I’ve already started working with Bryce Meyer and his remarkable four-module space farm architecture to advance this idea. He’s already tested components of the farm at a workbench scale and the initial results are promising. Portions of his architecture could be used as more efficient CO2 generators in indoor farms, or as stand-alone production modules themselves (e.g. for algae production or aquaculture – see the nearby illustration of the aquaponics module). My goal in 2018 is to work with Bryce and others to obtain some grant funding or perhaps even private investment monies to construct an end-to-end demonstration farm using all four modules.


Space Village Biz Plan, While-U-Wait

It would be silly to begin construction on a space village today because of the high cost of space transportation. The cost to access space is just too high for both construction and regular back-and-forth travel.  Until space travel improves, this will remain true for all but the most lucrative in-space human activities.

Bigelow Aerospace launched their Genesis 1 commercial space station module in 2006. It has never been visited by a human crew.

This is why even very modest commercial space station proposals (even smaller than the International Space Station, with just five or six people aboard) have been stalled for years despite having proven construction methods. The best space station business will never work if you can’t get to your facility cheaply, safely and on a regular basis.
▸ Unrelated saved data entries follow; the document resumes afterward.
-- ==== Sys2Proof/Machine/Setpoints.lean ====
section
/-! DEFINITION. The Setpoint Path (07): composing, posting and hand-offs; and the setpoint queue (R26, R27). -/

namespace Sys2Proof.Machine

open Sys2Proof

/-! ## The setpoint queue -/

/-- The entry takes the mark and moves to the tail of the reserve group. -/
def placeReserve (q : List SetEntry) (e : SetEntry) : List SetEntry :=
  q.filter (·.reserve) ++ [e] ++ q.filter (fun x => !x.reserve)

/-- A posting for a stall (R26). -/
def postEntry (q : List SetEntry) (i : StallIx) (mark : Bool) : List SetEntry :=
  match q.find? (·.stall == i) with
  | none => if mark then placeReserve q ⟨i, true, false⟩ else q ++ [⟨i, false, false⟩]
  | some e =>
    if mark ∧ ¬ e.reserve then placeReserve (q.filter (·.stall != i)) ⟨i, true, false⟩
    else q.map fun x => if x.stall == i then { x with inFlight := false } else x

/-- A stall is posted: its last-posted second is set and the queue takes the posting (R115, R26). -/
def State.post (s : State) (i : StallIx) (mark : Bool) : State :=
  let s1 := s.modStall i fun x => { x with lastPosted := s.pathSecond }
  { s1 with setQ := postEntry s.setQ i mark }

/-! ## Composing (R112, R115) -/

/-- The setpoint in force computed from a stall's fields (R112). -/
def Stall.composed (x : Stall) : Setpoint where
  charge :=
    if x.occ.isPlugged ∧ x.controller = .allocator ∧ x.handed = 0 then
      match x.cap with
      | some c => min x.grant c
      | none => x.grant
    else 0
  cond := if x.occ.isPlugged then x.condGrant else 0
  dis := x.handed

/-- A recompute: the stall is posted if any of the three values changed (R115). -/
def State.recompute (s : State) (i : StallIx) (mark : Bool) : State :=
  let x := s.stall i
  if x.composed = x.sp then s
  else (s.setStall i { x with sp := x.composed }).post i mark

/-- The controller after a discharge hand-off: new owner, or the owner that ended (R113). -/
def controllerAfter (now : Controller) (owner ended : Option Owner) : Controller :=
  match owner, ended with
  | some .storage, _ => .storage
  | some .reserve, _ => .reserve
  | none, some .storage => .allocator
  | none, _ => now

/-- A discharge hand-off from the Discharge Coordinator (R114). `ended` is the owner whose discharge ended. The
posting is reserve-marked when the new or the ended owner is RESERVE (R115). -/
def State.handDischarge (s : State) (i : StallIx) (ended : Option Owner) : State :=
  let x := s.stall i
  let s1 := s.setStall i { x with
    handed := if x.owner.isSome then x.discharge else 0
    controller := controllerAfter x.controller x.owner ended }
  s1.recompute i (x.owner = some .reserve || ended = some .reserve)

/-- The Reserve Controller takes the stall (R113, R145). -/
def State.reserveTake (s : State) (i : StallIx) : State :=
  (s.modStall i fun x => { x with controller := .reserve }).recompute i true

/-- The Reserve Controller returns the stall (R113, R152). -/
def State.reserveReturn (s : State) (i : StallIx) : State :=
  (s.modStall i fun x => { x with controller := .allocator }).recompute i true

/-! ## Stall sessions (R116, R117), refresh (R118), loss of supervision is in Supervise.lean -/

/-- A stall session begins: recompute, and one unmarked posting in any case (R116). -/
def State.sessionStart (s : State) (i : StallIx) : State :=
  (s.setStall i { s.stall i with sp := (s.stall i).composed }).post i false

/-- A stall session ends (R117). -/
def State.sessionEnd (s : State) (i : StallIx) : State :=
  (s.modStall i fun x =>
    { x with cap := none, lend := true, controller := .allocator, sp := .zero }).post i false

/-- The refresh at a new path second (R118). -/
def State.refresh (s : State) : State :=
  s.each allStalls fun s i =>
    if (s.stall i).occ.isPlugged ∧ 10 ≤ (s.pathSecond + 65536 - (s.stall i).lastPosted) % 65536 then s.post i false
    else s

/-- The path second count advances, and the stalls due are posted (R118). -/
def State.pathTick (s : State) : State := ({ s with pathSecond := (s.pathSecond + 1) % 65536 }).refresh

end Sys2Proof.Machine
end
The good news is that there is plenty to do while humanity waits for the cost of space travel to fall (and it almost certainly will). Assembly of very large pressure vessels, closed-cycle life support and determining optimal gravity environments are just three major challenges that must be solved before a space village becomes economically feasible.

More good news: money can be made while solving these problems. This money can then be used to finance the construction of the space village once the transportation problem is solved. In fact, we don’t even have to go to space to make money.
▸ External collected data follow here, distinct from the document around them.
-- ==== Sys2Proof/Machine/Handoff.lean ====
section
/-! DEFINITION. The hand-offs of the Session Table: one pass through the Readiness Tracker, the Discharge Coordinator,
the Reserve Controller and the Setpoint Path, in the order of R38 step 5 and R83. -/

namespace Sys2Proof.Machine

open Sys2Proof

/-- An association that ended, with its cause (R47). -/
structure Ended where
  bus   : BusIx
  stall : StallIx
  cause : EndCause
  deriving DecidableEq, Repr

/-- What the Session Table hands on about one stall. -/
structure Handed where
  stall     : StallIx
  ended     : List Ended
  /-- The Tracker evaluates this bus: its association began or its estimate changed. -/
  evaluate  : List BusIx
  /-- The Coordinator re-evaluates these after the buses of `ended`. -/
  touched   : List BusIx
  began     : Bool
  unplugged : Bool
  deriving DecidableEq, Repr

/-- The causes after which a stall session continues and the discharge there still ends (R127). -/
def EndCause.continues : EndCause → Bool
  | .identity | .displaced | .roster => true
  | .unplug | .fault | .outOfService => false

/-- Readiness Tracker: the associations that ended, in the order they ended, then the buses to evaluate (R78, R76). The
spec gives no order among several: the model's choice (log 11). -/
def State.trackerHears (s : State) (h : Handed) : State :=
  (s.each h.ended fun s e => s.assocEnded e.bus e.stall e.cause).each h.evaluate State.evalBus

/-- Discharge Coordinator: discharges whose ground has gone end, then lendable energy is re-evaluated (R38, R127). Of
several, the discharge of the stall session that ended comes first, then those of the ended associations in the order
they ended; the buses are re-evaluated in that order, the bus taken or touched by the record last. The spec gives no
order among them: the model's choice (log 11). -/
def State.coordinatorHears (s : State) (h : Handed) : State :=
  let s1 := if h.unplugged then s.dropDischarge h.stall else s
  let s2 := s1.each (h.ended.filter fun e => e.cause.continues) fun s e => s.dropDischarge e.stall
  s2.each (h.ended.map (·.bus) ++ h.touched) State.reeval

/-- Reserve Controller: protection changes (R83), then the stall session that ended or began (R38, R149). -/
def State.reserveHears (s : State) (h : Handed) (changed : List StallIx) : State :=
  let s1 := s.each changed State.reserveProtected
  let s2 := if h.unplugged then s1.reserveSessionEnds h.stall else s1
  if h.began then s2.reserveSessionBegins h.stall else s2

/-- Setpoint Path: the stall session that ended or began (R116, R117). -/
def State.pathHears (s : State) (h : Handed) : State :=
  let s1 := if h.unplugged then s.sessionEnd h.stall else s
  if h.began then s1.sessionStart h.stall else s1

/-- One pass of hand-offs (R38 step 5, R83; log 11). -/
def State.handOff (s : State) (h : Handed) : State :=
  let s1 := s.trackerHears h
  ((s1.recomputeProt.coordinatorHears h).reserveHears h s1.protChanges).pathHears h

/-- The hand-offs of the Readiness Tracker on its own, after it has acted on all buses (R83). -/
def State.trackerDone (s : State) (reevaluate : State → State) : State :=
  (reevaluate s.recomputeProt).each s.protChanges State.reserveProtected

end Sys2Proof.Machine
end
The technology development challenges posed by space village construction are opportunities to solve other non-space related problems here on Earth. Thus, a dual-use technology commercialization program is proposed: the products and services developed under this business plan to solve space village problems can also be successfully marketed to solve problems on Earth.

– Closed-cycle agriculture

– Rotation tolerance training

Robotic assembly of large, simple structures

For example, closed-cycle agriculture required for space settlement will benefit the (fast-growing) terrestrial indoor agriculture industry. Rotation tolerance training useful for space settlement could reduce or eliminate nausea in those who suffer from motion sickness. Large-scale robotics construction in orbit will surely have benefits for various terrestrial industries like construction and manufacturing. These are just three ideas. There may be more. And this plan hopes to figure out what they are.


Table of Contents for the Space Village Biz Plan

Here are the posts I’d like to write over the coming weeks to flesh out the Space Village Business Plan (in addition to the two posts already written):

  1. Conceptual architecture of the first village in space: based on the Kalpana 56 meter/4RPM Globus design.
  2. Prerequisite to space settlement: cheap, reliable transportation to orbit. Cost per seat must be less than $100,000 or less. Ideally it will be “full fare economy.” Good news: this will likely happen.
  3. What we can do while we wait for number two above to happen i.e. the incremental path to settlement:
    1. Step 1 on the path (each of these will be at least one separate blog post): ground-based research and marketing of space farm-related products (I’ve already started this part – more to come on this)
    2. Step 2: Market motion sickness reduction training developed by NASA Ames
    3. Step 3: Send a scale model of the settlement to space, spin it around, see how it behaves. Develop wobble control software.
    4. Step 4: Once cargo prices to orbit fall significantly: assemble an uncrewed rotating ring in orbit that others can rent space on for robotic experiments. Uses wobble control developed in Step 3 as competitive advantage. Then, a big jump:
    5. Step 5: Assemble the zero-gee core of the settlement, sell tickets.
    6. Step 6. Assemble the lunar-gee level of the settlement, sell tickets.
    7. Step 7. Assemble the martian-gee level of the settlement, sell tickets.
    8. Step 8. Complete the settlement structure. Test. Then move in!
    9. Step 9. Start the next settlement…
  4. For each step describe what it is, the value proposition for each step, capital needed, expertise needed, competition and obstacles, and market demand. Might need a few posts for each step.
  5. Raising capital – propose pre-selling and crowdfunding as innovative ways to jumpstart the early stages of the business. Discuss financials of ‘Airbnb concept’ for full-up settlement (Step 9).
  6. Discuss need for diversity – why will this business be very explicit about the need to hire and inspire more than just white men (although they’re great too).
  7. Discuss philosophy to government funding – r&d, anchor tenant, etc.
  8. Call to action: we need good people!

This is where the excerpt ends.